> **Supplied entries**
-- ==== Sys2Proof/Machine/Operands.lean ====
section
/-! DEFINITION. The operand forms of the commands: lanes of `V` and `Q` (00_scope.md R8), a sample of `IN`
(20_memory.md R52), the pixel index with its check (43_memory_ops.md R128). -/

namespace Sys2Proof.Machine

/-- `for c in 0..3: V[c] <- f(V[c])`. -/
def Lanes.map {α β : Type} (f : α → β) (l : Lanes α) : Lanes β := ⟨f l.r, f l.g, f l.b, f l.a⟩

/-- `for c in 0..2: V[c] <- f(V[c])`; lane 3, alpha, is kept (40_transfer.md R93). -/
def Lanes.mapRgb {α : Type} (f : α → α) (l : Lanes α) : Lanes α := ⟨f l.r, f l.g, f l.b, l.a⟩

/-- The lane with an index: 0 red, 1 green, 2 blue, 3 alpha (00_scope.md R8). -/
def Lanes.lane {α : Type} (l : Lanes α) : Fin 4 → α
  | 0 => l.r
  | 1 => l.g
  | 2 => l.b
  | 3 => l.a

/-- Sample `i` of `IN`: four binary32 patterns at `16i`, `16i+4`, `16i+8`, `16i+12` (20_memory.md R52). -/
def State.sample (s : State) (i : Nat) : Lanes Word where
  r := BitVec.ofNat 32 (s.memRead .input (16 * i) 4)
  g := BitVec.ofNat 32 (s.memRead .input (16 * i + 4) 4)
  b := BitVec.ofNat 32 (s.memRead .input (16 * i + 8) 4)
  a := BitVec.ofNat 32 (s.memRead .input (16 * i + 12) 4)

/-- The index check common to the scalar memory commands (43_memory_ops.md R128): at or beyond `CAP` the
command raises `E_IDX(IDX)` and does nothing else. -/
def State.indexChecked (c : Config) (s : State) (effect : State) : State :=
  if c.maxPixels ≤ s.idx.toNat then s.raise .idx s.idx else effect

end Sys2Proof.Machine
end

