-- ==== Sys2Proof/Machine/Datapath.lean ====
section
/-! DEFINITION. The pure functions of the datapath: transfer (40_transfer.md), gamut (41_gamut.md),
quantiser and packers (42_quantize_pack.md), light level (44_cll.md), and the per-pixel functions of
45_frame.md R148. Each takes the configuration where it depends on `POW32` or `MAT`. -/

namespace Sys2Proof.Machine

/-- `POW32` of a configuration (00_scope.md R13). -/
def pow32 (c : Config) (x y : Word) : Word := c.params.pow32 x y

/-- `gdec` (40_transfer.md R91). -/
def gdec (c : Config) (v : Word) : Word := if fgt v fZero then pow32 c v kG22 else fZero

/-- `genc` (40_transfer.md R92). -/
def genc (c : Config) (v : Word) : Word := if fgt v fZero then pow32 c v kGINV else fZero

/-- The inner value `y` of `pq` (40_transfer.md R95). -/
def pqY (c : Config) (v : Word) : Word := pow32 c (clamp01 v) kK

/-- `num` of `pq` for an inner value (R95). -/
def pqNum (y : Word) : Word := fsub (fmul kC1 y) kC1

/-- `den` of `pq` for an inner value (R95). -/
def pqDen (y : Word) : Word := fadd kONE (fmul kC3 y)

/-- `t` of `pq` for an inner value (R95). -/
def pqT (y : Word) : Word := fadd kONE (fdiv (pqNum y) (pqDen y))

/-- `pq` (40_transfer.md R95), in exactly the order the rule writes. -/
def pq (c : Config) (v : Word) : Word := pow32 c (pqT (pqY c v)) kM2

/-- `nscale` (41_gamut.md R100). -/
def nscale (v : Word) : Word := fmul v kS

/-- Three colour values. -/
structure Rgb where
  r : Word
  g : Word
  b : Word
  deriving DecidableEq, Repr

/-- One row of `mat3`: products rounded, the first two added first (41_gamut.md R103). -/
def matRow (m : MatRow) (n0 n1 n2 : Word) : Word :=
  fadd (fadd (fmul m.c0 n0) (fmul m.c1 n1)) (fmul m.c2 n2)

/-- `mat3` (41_gamut.md R103). -/
def mat3 (c : Config) (n0 n1 n2 : Word) : Rgb :=
  ⟨matRow c.mat.row0 n0 n1 n2, matRow c.mat.row1 n0 n1 n2, matRow c.mat.row2 n0 n1 n2⟩

/-- The weighted sum `d` of `luma`, on clamped lanes (41_gamut.md R108). -/
def lumaDot (x0 x1 x2 : Word) : Word :=
  fadd (fadd (fmul kLW0 (clamp01 x0)) (fmul kLW1 (clamp01 x1))) (fmul kLW2 (clamp01 x2))

/-- `luma` as a number (41_gamut.md R108). -/
def luma (x0 x1 x2 : Word) : Nat := min 65535 (rhaz (fmul (lumaDot x0 x1 x2) kNITS))

/-- The four quantiser ranges (42_quantize_pack.md R112). -/
inductive Depth where
  | d2 | d8 | d10 | d16
  deriving DecidableEq, Repr

/-- `MAX` of a range (R112). -/
def Depth.max : Depth → Nat
  | .d2 => 3
  | .d8 => 255
  | .d10 => 1023
  | .d16 => 65535

/-- `float(MAX)` of a range (R112; 00_scope.md R14). -/
def Depth.scale : Depth → Word
  | .d2 => kS2
  | .d8 => kS8
  | .d10 => kS10
  | .d16 => kS16

/-- `quant` (42_quantize_pack.md R112). -/
def quant (v : Word) (d : Depth) : Nat := min d.max (rhaz (fmul (clamp01 v) d.scale))

/-- `quant` as a lane of `Q`. -/
def quantLane (d : Depth) (v : Word) : Half := BitVec.ofNat 16 (quant v d)

/-- The low `bits` bits of a lane, shifted into place (42_quantize_pack.md R118 to R120). -/
def packField (h : Half) (bits shift : Nat) : DWord := (h.extractLsb' 0 bits).setWidth 64 <<< shift

/-- `W` of `PK8` (R118). -/
def pack8 (q : Lanes Half) : DWord :=
  packField q.r 8 0 ||| packField q.g 8 8 ||| packField q.b 8 16 ||| packField q.a 8 24

/-- `W` of `PK10` (R119; 20_memory.md R56). -/
def pack10 (q : Lanes Half) : DWord :=
  packField q.r 10 0 ||| packField q.g 10 10 ||| packField q.b 10 20 ||| packField q.a 2 30

/-- `W` of `PK16` (R120). -/
def pack16 (q : Lanes Half) : DWord :=
  packField q.r 16 0 ||| packField q.g 16 16 ||| packField q.b 16 32 ||| packField q.a 16 48

/-- `rdiv` (44_cll.md R139), for `1 ≤ n`. -/
def rdiv (s n : Nat) : Nat := (2 * s + n) / (2 * n)

/-- `sdr_px` (45_frame.md R148). -/
def sdrPx (p : Lanes Word) : Word :=
  BitVec.ofNat 32 (quant p.r .d8) ||| BitVec.ofNat 32 (quant p.g .d8) <<< 8
    ||| BitVec.ofNat 32 (quant p.b .d8) <<< 16 ||| BitVec.ofNat 32 (quant p.a .d8) <<< 24

/-- The matrix output of the linear part, before its clamp (45_frame.md R148). -/
def linRaw (c : Config) (p : Lanes Word) : Rgb :=
  mat3 c (nscale (gdec c p.r)) (nscale (gdec c p.g)) (nscale (gdec c p.b))

/-- `lin` (45_frame.md R148). -/
def lin (c : Config) (p : Lanes Word) : Rgb :=
  ⟨clamp01 (linRaw c p).r, clamp01 (linRaw c p).g, clamp01 (linRaw c p).b⟩

/-- `enc` (45_frame.md R148). -/
def encPq (c : Config) (p : Lanes Word) : Rgb :=
  ⟨pq c (lin c p).r, pq c (lin c p).g, pq c (lin c p).b⟩

/-- `hdr10_px` (45_frame.md R148). -/
def hdr10Px (c : Config) (p : Lanes Word) : Word :=
  BitVec.ofNat 32 (quant (encPq c p).r .d10) ||| BitVec.ofNat 32 (quant (encPq c p).g .d10) <<< 10
    ||| BitVec.ofNat 32 (quant (encPq c p).b .d10) <<< 20 ||| BitVec.ofNat 32 (quant p.a .d2) <<< 30

/-- `hdr16_px` (45_frame.md R148). -/
def hdr16Px (c : Config) (p : Lanes Word) : DWord :=
  BitVec.ofNat 64 (quant (encPq c p).r .d16) ||| BitVec.ofNat 64 (quant (encPq c p).g .d16) <<< 16
    ||| BitVec.ofNat 64 (quant (encPq c p).b .d16) <<< 32 ||| BitVec.ofNat 64 (quant p.a .d16) <<< 48

/-- `y_px` (45_frame.md R148). -/
def yPx (c : Config) (p : Lanes Word) : Nat := luma (lin c p).r (lin c p).g (lin c p).b

end Sys2Proof.Machine
end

> **Task instructions**
Show every line of the data in which the word "input" appears.

> **Result of this task**
  r := BitVec.ofNat 32 (s.memRead .input (16 * i) 4)
  g := BitVec.ofNat 32 (s.memRead .input (16 * i + 4) 4)
  b := BitVec.ofNat 32 (s.memRead .input (16 * i + 8) 4)
  a := BitVec.ofNat 32 (s.memRead .input (16 * i + 12) 4)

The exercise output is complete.